Data records

/-- From round `r` on, the `n` rounds before the final one. -/
theorem microSteps_encRounds {n r : Nat} {ks : List Block} (h : RoundKeys s (List.range' r n) ks)
    (hr : r + n = s.nr.toNat) (x : Block) :
    microSteps m n (atPhase (encPhase s r) r x s) =
      some (atPhase .eFinal s.nr.toNat (encRounds ks x) s) := by
  induction n generalizing r ks x with
  | zero =>
    cases h
    rw [← hr, encPhase, if_neg (by omega)]
    rfl
  | succ n ih =>
    rw [List.range'_succ] at h
    cases h with
    | cons hk hks =>
      have hlt : r < s.nr.toNat := by omega
      rw [encPhase, if_pos hlt, microSteps, microStep_eRound m x hlt hk, Option.bind_some,
        ih hks (by omega), encRounds]

/-- Down to round `r`, the `n` rounds above it. -/
theorem microSteps_decRounds {n r : Nat} {ks : List Block}
    (h : RoundKeys s (List.range' (r + 1) n) ks) (hr : r + n < 16) (x : Block) :
    microSteps m n (atPhase (decPhase (r + n)) (r + n) x s) =
      some (atPhase (decPhase r) r (decRounds ks x) s) := by
  induction n generalizing r ks with
  | zero =>
    cases h
    rfl
  | succ n ih =>
    rw [List.range'_succ] at h
    cases h with
    | cons hk hks =>
      rw [show r + (n + 1) = r + 1 + n by omega, microSteps_add, ih hks (by omega),
        Option.bind_some, microSteps_one, decPhase, if_pos r.succ_pos,
        microStep_dRound m _ (by omega) hk, decRounds]

variable {v : Variant} (h : heldVariant s = some v) (r : Nat) (x : Block)
include h

theorem heldRoundKey_nr : heldRoundKey s s.nr.toNat = some (scheduleIn v s.rk)[v.rounds] := by
  rw [((heldVariant_eq_some s v).1 h).2]
  exact heldRoundKey_of_le h le_rfl

/-- All of encryption but its final round. -/
theorem microSteps_eInit_eFinal :
    microSteps m v.rounds (atPhase .eInit r x s) =
      some (atPhase .eFinal s.nr.toNat
        (encRounds (middleKeys (scheduleIn v s.rk)) (addRoundKey x (scheduleIn v s.rk)[0])) s) := by
  have hnr := ((heldVariant_eq_some s v).1 h).2
  have hten := ten_le_rounds v
  have hround : encPhase s 1 = .eRound := if_pos (by omega)
  rw [microSteps_of_pos m (by omega), microStep_eInit m x (heldRoundKey_of_le h (Nat.zero_le _)),
    Option.bind_some, ← hround]
  exact microSteps_encRounds m (roundKeys_middleKeys h) (by omega) _

/-- All of decryption but its final round. -/
theorem microSteps_dInit_dFinal :
    microSteps m v.rounds (atPhase .dInit r x s) =
      some (atPhase .dFinal 0
        (decRounds (middleKeys (scheduleIn v s.rk))
          (addRoundKey x (scheduleIn v s.rk)[v.rounds])) s) := by
  have hnr := ((heldVariant_eq_some s v).1 h).2
  have hten := ten_le_rounds v
  have hround : decPhase (v.rounds - 1) = .dRound := if_pos (by omega)
  have hrun := microSteps_decRounds m (roundKeys_middleKeys h) (by have := v.rounds_le; omega)
  rw [Nat.zero_add, hround] at hrun
  rw [microSteps_of_pos m (by omega), microStep_dInit m x (by omega) (heldRoundKey_nr h),
    Option.bind_some, hnr]
  exact hrun _

/-- The phases from E_INIT on perform EncryptBlock in NR + 1 micro-steps (R172). -/
theorem microSteps_encryptBlock :
    microSteps m (v.rounds + 1) (atPhase .eInit r x s) =
      some (atPhase (afterBlock m .cStore) 0 (encryptBlock (scheduleIn v s.rk) x) s) := by
  rw [microSteps_add, microSteps_eInit_eFinal m h, Option.bind_some, microSteps_one,
    microStep_eFinal m _ (heldRoundKey_nr h), encryptBlock_eq]

/-- The phases from D_INIT on perform DecryptBlock in NR + 1 micro-steps (R172). -/
theorem microSteps_decryptBlock :
    microSteps m (v.rounds + 1) (atPhase .dInit r x s) =
      some (atPhase (afterBlock m .cStoreX) 0 (decryptBlock (scheduleIn v s.rk) x) s) := by
  rw [microSteps_add, microSteps_dInit_dFinal m h, Option.bind_some, microSteps_one,
    microStep_dFinal m _ (heldRoundKey_of_le h (Nat.zero_le _)), decryptBlock_eq]

end Block

/-- Settles O33: after NR micro-steps the sequencer stands in the final phase, so it was not IDLE
before. -/
theorem sequencerRunsOneBlock : Obligations.SequencerRunsOneBlock := by
  intro s v hrkv hnr
  have hv : heldVariant (startSequencer .idle s) = some v :=
    (heldVariant_eq_some s v).2 ⟨hrkv, hnr⟩
  refine ⟨⟨_, microSteps_encryptBlock .single hv 0 s.st, rfl, rfl⟩,
    ⟨_, microSteps_decryptBlock .single hv 0 s.st, rfl, rfl⟩, fun k hk => ?_⟩
  obtain ⟨t, ht, hbusy⟩ :=
    exists_microSteps_not_idle (microSteps_eInit_eFinal .single hv 0 s.st) nofun hk
  obtain ⟨u, hu, hbusy'⟩ :=
    exists_microSteps_not_idle (microSteps_dInit_dFinal .single hv 0 s.st) nofun hk
  exact ⟨t, u, ht, hbusy, hu, hbusy'⟩

end Sys2Proof.Proofs
end

section
/-! The block sequencer (`45_cbc_driver.md` R196). A turn loads a block, runs the block function and
stores the result, in NR + 3 micro-steps; it ends in the phase the next turn begins with, or IDLE
behind block n − 1. Both directions are turns of this kind, so the loop is one induction. -/

namespace Sys2Proof.Proofs

open Sys2Proof.Machine

/-- The sequencer stands in phase `p` at block `b`, between two blocks. -/
def atBlock (p : Phase) (b : Nat) (s : State) : State :=
  { s with hidden := { s.hidden with phase := p, round := 0#4, blockIx := BitVec.ofNat 28 b } }

/-- The phase at block `b` of a loop over `n` blocks that loads in phase `load`. -/
def blockPhase (load : Phase) (n b : Nat) : Phase := if b < n then load else .idle

/-- SAVE holds `x`, as it does behind C_SAVE (R189). -/
def withSave (x : Block) (s : State) : State := { s with hidden := { s.hidden with save := x } }

/-- BI has room for a block index (R196). -/
theorem toNat_blockIx {b : Nat} (hb : b < 2 ^ 28) : (BitVec.ofNat 28 b).toNat = b :=
  Nat.mod_eq_of_lt hb

theorem blockIx_succ (b : Nat) : BitVec.ofNat 28 b + 1 = BitVec.ofNat 28 (b + 1) :=
  BitVec.ofNat_add_ofNat b 1

theorem startSequencer_eq (p : Phase) (s : State) : startSequencer p s = atBlock p 0 s := rfl

/-! ## One turn -/

section Turn
variable {m : SeqMode} {b n : Nat} {s : State} {v : Variant}

theorem microStep_cLoadX (hb : b < 2 ^ 28) :
    microStep m (atBlock .cLoadX b s) =
      some (atPhase .eInit 0 (xorBlock (s.buf.readBlock (16 * b)) s.hidden.cv)
        (atBlock .eInit b s)) := by
  simp only [microStep, atBlock, atPhase, toNat_blockIx hb]

theorem microStep_cSave (hb : b < 2 ^ 28) :
    microStep m (atBlock .cSave b s) =
      some (atPhase .dInit 0 (s.buf.readBlock (16 * b))
        (atBlock .dInit b (withSave (s.buf.readBlock (16 * b)) s))) := by
  simp only [microStep, atBlock, atPhase, withSave, toNat_blockIx hb]

/-- BI counts to `n` without wrapping round, so the loop goes on exactly below `n` (R196). -/
theorem afterStore_chain (load : Phase) (hb : b < n) (hn : n < 2 ^ 28) :
    afterStore (.chain n) (BitVec.ofNat 28 (b + 1)) load = blockPhase load n (b + 1) := by
  rw [afterStore, toNat_blockIx (by omega), blockPhase]

theorem microStep_cStore (x : Block) (p : Phase) (hb : b < n) (hn : n < 2 ^ 28) :
    microStep (.chain n) (atPhase .cStore 0 x (atBlock p b s)) =
      some (atBlock (blockPhase .cLoadX n (b + 1)) (b + 1)
        { s with
          st := x
          buf := s.buf.writeBlock (16 * b) x
          hidden := { s.hidden with cv := x } }) := by
  simp only [microStep, atBlock, atPhase, toNat_blockIx (hb.trans hn), blockIx_succ,
    afterStore_chain _ hb hn]

theorem microStep_cStoreX (x y : Block) (p : Phase) (hb : b < n) (hn : n < 2 ^ 28) :
    microStep (.chain n) (atPhase .cStoreX 0 x (atBlock p b (withSave y s))) =
      some (atBlock (blockPhase .cSave n (b + 1)) (b + 1)
        { s with
          st := x
          buf := s.buf.writeBlock (16 * b) (xorBlock x s.hidden.cv)
          hidden := { s.hidden with save := y, cv := y } }) := by
  simp only [microStep, atBlock, atPhase, withSave, toNat_blockIx (hb.trans hn), blockIx_succ,
    afterStore_chain _ hb hn]

/-- The block function runs on ST alone, whatever SAVE holds. -/
theorem microSteps_decryptBlock_withSave (hv : heldVariant s = some v) (x y : Block) :
    microSteps (.chain n) (v.rounds + 1) (atPhase .dInit 0 x (atBlock .dInit b (withSave y s))) =
      some (atPhase .cStoreX 0 (decryptBlock (scheduleIn v s.rk) x)
        (atBlock .dInit b (withSave y s))) :=
  microSteps_decryptBlock (.chain n) (s := atBlock .dInit b (withSave y s)) hv 0 x

theorem microSteps_load_run_store {k : Nat} {t u w : State} (hload : microStep m s = some t)
    (hrun : microSteps m k t = some u) (hstore : microStep m u = some w) :
    microSteps m (k + 2) s = some w := by
  rw [microSteps, hload, Option.bind_some, microSteps_add, hrun, Option.bind_some, microSteps_one,
    hstore]

variable (hb : b < n) (hn : n < 2 ^ 28) (hv : heldVariant s = some v)
include hb hn hv

theorem microSteps_cbcEncBlock :
    microSteps (.chain n) (v.rounds + 3) (atBlock .cLoadX b s) =
      some (atBlock (blockPhase .cLoadX n (b + 1)) (b + 1) (cbcEncBlock v b s)) :=
  microSteps_load_run_store (microStep_cLoadX (hb.trans hn))
    (microSteps_encryptBlock (.chain n) (s := atBlock .eInit b s) hv 0 _)
    (microStep_cStore (encipheredBlock v b s) .eInit hb hn)

theorem microSteps_cbcDecBlock :
    microSteps (.chain n) (v.rounds + 3) (atBlock .cSave b s) =
      some (atBlock (blockPhase .cSave n (b + 1)) (b + 1) (cbcDecBlock v b s)) :=
  microSteps_load_run_store (microStep_cSave (hb.trans hn))
    (microSteps_decryptBlock_withSave hv _ _)
    (microStep_cStoreX (decipheredBlock v b s) _ .dInit hb hn)

end Turn

/-! ## The loop -/

section Loop
variable {n k : Nat} {load : Phase} {v : Variant} {turn : Nat → State → State}
  {loop : Nat → Nat → State → State}

/-- Where `k` micro-steps make one turn, `j * k` make the last `j` turns. -/
theorem microSteps_loop (hzero : ∀ b s, loop 0 b s = s)
    (hsucc : ∀ j b s, loop (j + 1) b s = loop j (b + 1) (turn b s))
    (hheld : ∀ b s, heldVariant (turn b s) = heldVariant s)
    (hturn : ∀ b s, b < n → heldVariant s = some v →
      microSteps (.chain n) k (atBlock load b s) =
        some (atBlock (blockPhase load n (b + 1)) (b + 1) (turn b s)))
    {j b : Nat} (hj : b + j = n) {s : State} (hv : heldVariant s = some v) :
    microSteps (.chain n) (j * k) (atBlock (blockPhase load n b) b s) =
      some (atBlock .idle n (loop j b s)) := by
  induction j generalizing b s with
  | zero =>
    rw [Nat.zero_mul, microSteps, hzero, blockPhase, if_neg (by omega), ← hj, Nat.add_zero]
  | succ j ih =>
    have hb : b < n := by omega
    rw [Nat.succ_mul, Nat.add_comm, microSteps_add, blockPhase, if_pos hb, hturn b s hb hv,
      Option.bind_some, ih (by omega) ((hheld b s).trans hv), hsucc]

end Loop

section Blocks
variable {n : Nat} {s : State} {v : Variant} (hpos : 1 ≤ n) (hn : n < 2 ^ 28)
  (hv : heldVariant s = some v)
include hpos hn hv

theorem microSteps_cbcEncBlocks :
    microSteps (.chain n) (n * (v.rounds + 3)) (startSequencer .cLoadX s) =
      some (atBlock .idle n (cbcEncBlocks v n 0 s)) := by
  have hstart : blockPhase .cLoadX n 0 = .cLoadX := if_pos hpos
  rw [startSequencer_eq, ← hstart]
  exact microSteps_loop (turn := cbcEncBlock v) (fun _ _ => rfl) (fun _ _ _ => rfl) (fun _ _ => rfl)
    (fun _ _ hb => microSteps_cbcEncBlock hb hn) n.zero_add hv

theorem microSteps_cbcDecBlocks :
    microSteps (.chain n) (n * (v.rounds + 3)) (startSequencer .cSave s) =
      some (atBlock .idle n (cbcDecBlocks v n 0 s)) := by
  have hstart : blockPhase .cSave n 0 = .cSave := if_pos hpos
  rw [startSequencer_eq, ← hstart]
  exact microSteps_loop (turn := cbcDecBlock v) (fun _ _ => rfl) (fun _ _ _ => rfl) (fun _ _ => rfl)
    (fun _ _ hb => microSteps_cbcDecBlock hb hn) n.zero_add hv

end Blocks

/-- Settles O34: the sequencer ends in the state of the loop, IDLE at block `n`. -/
theorem sequencerRunsTheBlockLoop : Obligations.SequencerRunsTheBlockLoop := by
  intro s v n hrkv hnr hpos hn
  have hv : heldVariant s = some v := (heldVariant_eq_some s v).2 ⟨hrkv, hnr⟩
  have hix := toNat_blockIx hn
  exact ⟨⟨_, microSteps_cbcEncBlocks hpos hn hv, rfl, rfl, rfl, rfl, hix⟩,
    ⟨_, microSteps_cbcDecBlocks hpos hn hv, rfl, rfl, rfl, rfl, rfl, hix⟩⟩

end Sys2Proof.Proofs
end

section
/-! PAD and UNPAD (`45_cbc_driver.md` R185, R186, R192, R193): one equation for each way a command
can end, and the padded message byte by byte. -/

namespace Sys2Proof.Proofs

open Sys2Proof.Machine Sys2Proof.Claims

/-! ## The padded message -/

theorem paddedLen_eq (s : State) : paddedLen s = lenOf s + padLen (lenOf s) := rfl

theorem paddedLen_mod (s : State) : paddedLen s % 16 = 0 := (padLen_bounds (lenOf s)).2.2

/-- There are padding bytes, so the last byte of the padded message is one of them (R185). -/
theorem lenOf_lt_paddedLen (s : State) : lenOf s < paddedLen s :=
  Nat.lt_add_of_pos_right (padLen_bounds (lenOf s)).1

theorem toNat_ofNat_of_le_bufCap {n : Nat} (h : n ≤ Config.params.bufCap) :
    (BitVec.ofNat 32 n).toNat = n :=
  Nat.mod_eq_of_lt (Config.lt_of_le_bufCap h)

theorem ofNat_lenOf (s : State) : BitVec.ofNat 32 (lenOf s) = s.len := by
  rw [lenOf, BitVec.ofNat_toNat, BitVec.setWidth_eq]

theorem toNat_padByte (n : Nat) : (BitVec.ofNat 8 (padLen n)).toNat = padLen n := by
  have h16 := (padLen_bounds n).2.1
  exact Nat.mod_eq_of_lt (by omega)

theorem not_padByteBad_padByte (n : Nat) : padByteBad (BitVec.ofNat 8 (padLen n)) = false := by
  have hpad := padLen_bounds n
  rw [← Bool.not_eq_true, padByteBad_iff, toNat_padByte]
  omega

theorem paddedByte_of_lt {s : State} {a : Nat} (h : a < lenOf s) :
    paddedByte s a = s.buf.read a := if_pos h

theorem paddedByte_of_le {s : State} {a : Nat} (h : lenOf s ≤ a) :
    paddedByte s a = BitVec.ofNat 8 (padLen (lenOf s)) := if_neg (Nat.not_lt.2 h)

/-- The last byte of the padded message is the pad length (R186). -/
theorem paddedByte_last (s : State) :
    paddedByte s (paddedLen s - 1) = BitVec.ofNat 8 (padLen (lenOf s)) :=
  paddedByte_of_le (Nat.le_sub_one_of_lt (lenOf_lt_paddedLen s))

/-- The buffer behind PAD's store holds the padded message, and beyond it what it held before. -/
theorem read_writePad_eq_paddedByte {s : State} (hwf : s.buf.wf) {a : Nat} (ha : a < paddedLen s) :
    (writePad s).buf.read a = paddedByte s a := by
  have hlt : a < lenOf s + padLen (lenOf s) := ha
  rw [read_writePad hwf]
  by_cases hmsg : a < lenOf s
  · rw [if_neg (by omega), paddedByte_of_lt hmsg]
  · rw [if_pos ⟨Nat.le_of_not_lt hmsg, hlt⟩, paddedByte_of_le (Nat.le_of_not_lt hmsg)]

/-! ## The ways the two commands end -/

/-- The state PAD completes in. -/
def padded (s : State) : State := succeed { writePad s with len := BitVec.ofNat 32 (paddedLen s) }

theorem lenOf_padded {s : State} (h : paddedLen s ≤ Config.params.bufCap) :
    lenOf (padded s) = paddedLen s := toNat_ofNat_of_le_bufCap h

theorem exec_pad_of_fits {s : State} (h : paddedLen s ≤ Config.params.bufCap) :
    exec .pad s = .next (padded s) := congrArg _ (if_neg (Nat.not_lt.2 h))

theorem exec_pad_of_overflow {s : State} (h : Config.params.bufCap < paddedLen s) :
    exec .pad s = .next (raiseError .primitive (.keyMaterialUnavailable causeCapacity) s) :=
  congrArg _ (if_pos h)

theorem exec_unpad_of_overflow {s : State} (h : Config.params.bufCap < lenOf s) :
    exec .unpad s = .next (raiseError .primitive (.keyMaterialUnavailable causeCapacity) s) :=
  congrArg _ (if_pos h)

section Unpad
variable {s : State} (hcap : lenOf s ≤ Config.params.bufCap)
include hcap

§ Problem description
Answer with one number only: how many lines above contain the word "hheld".

§ Response box
2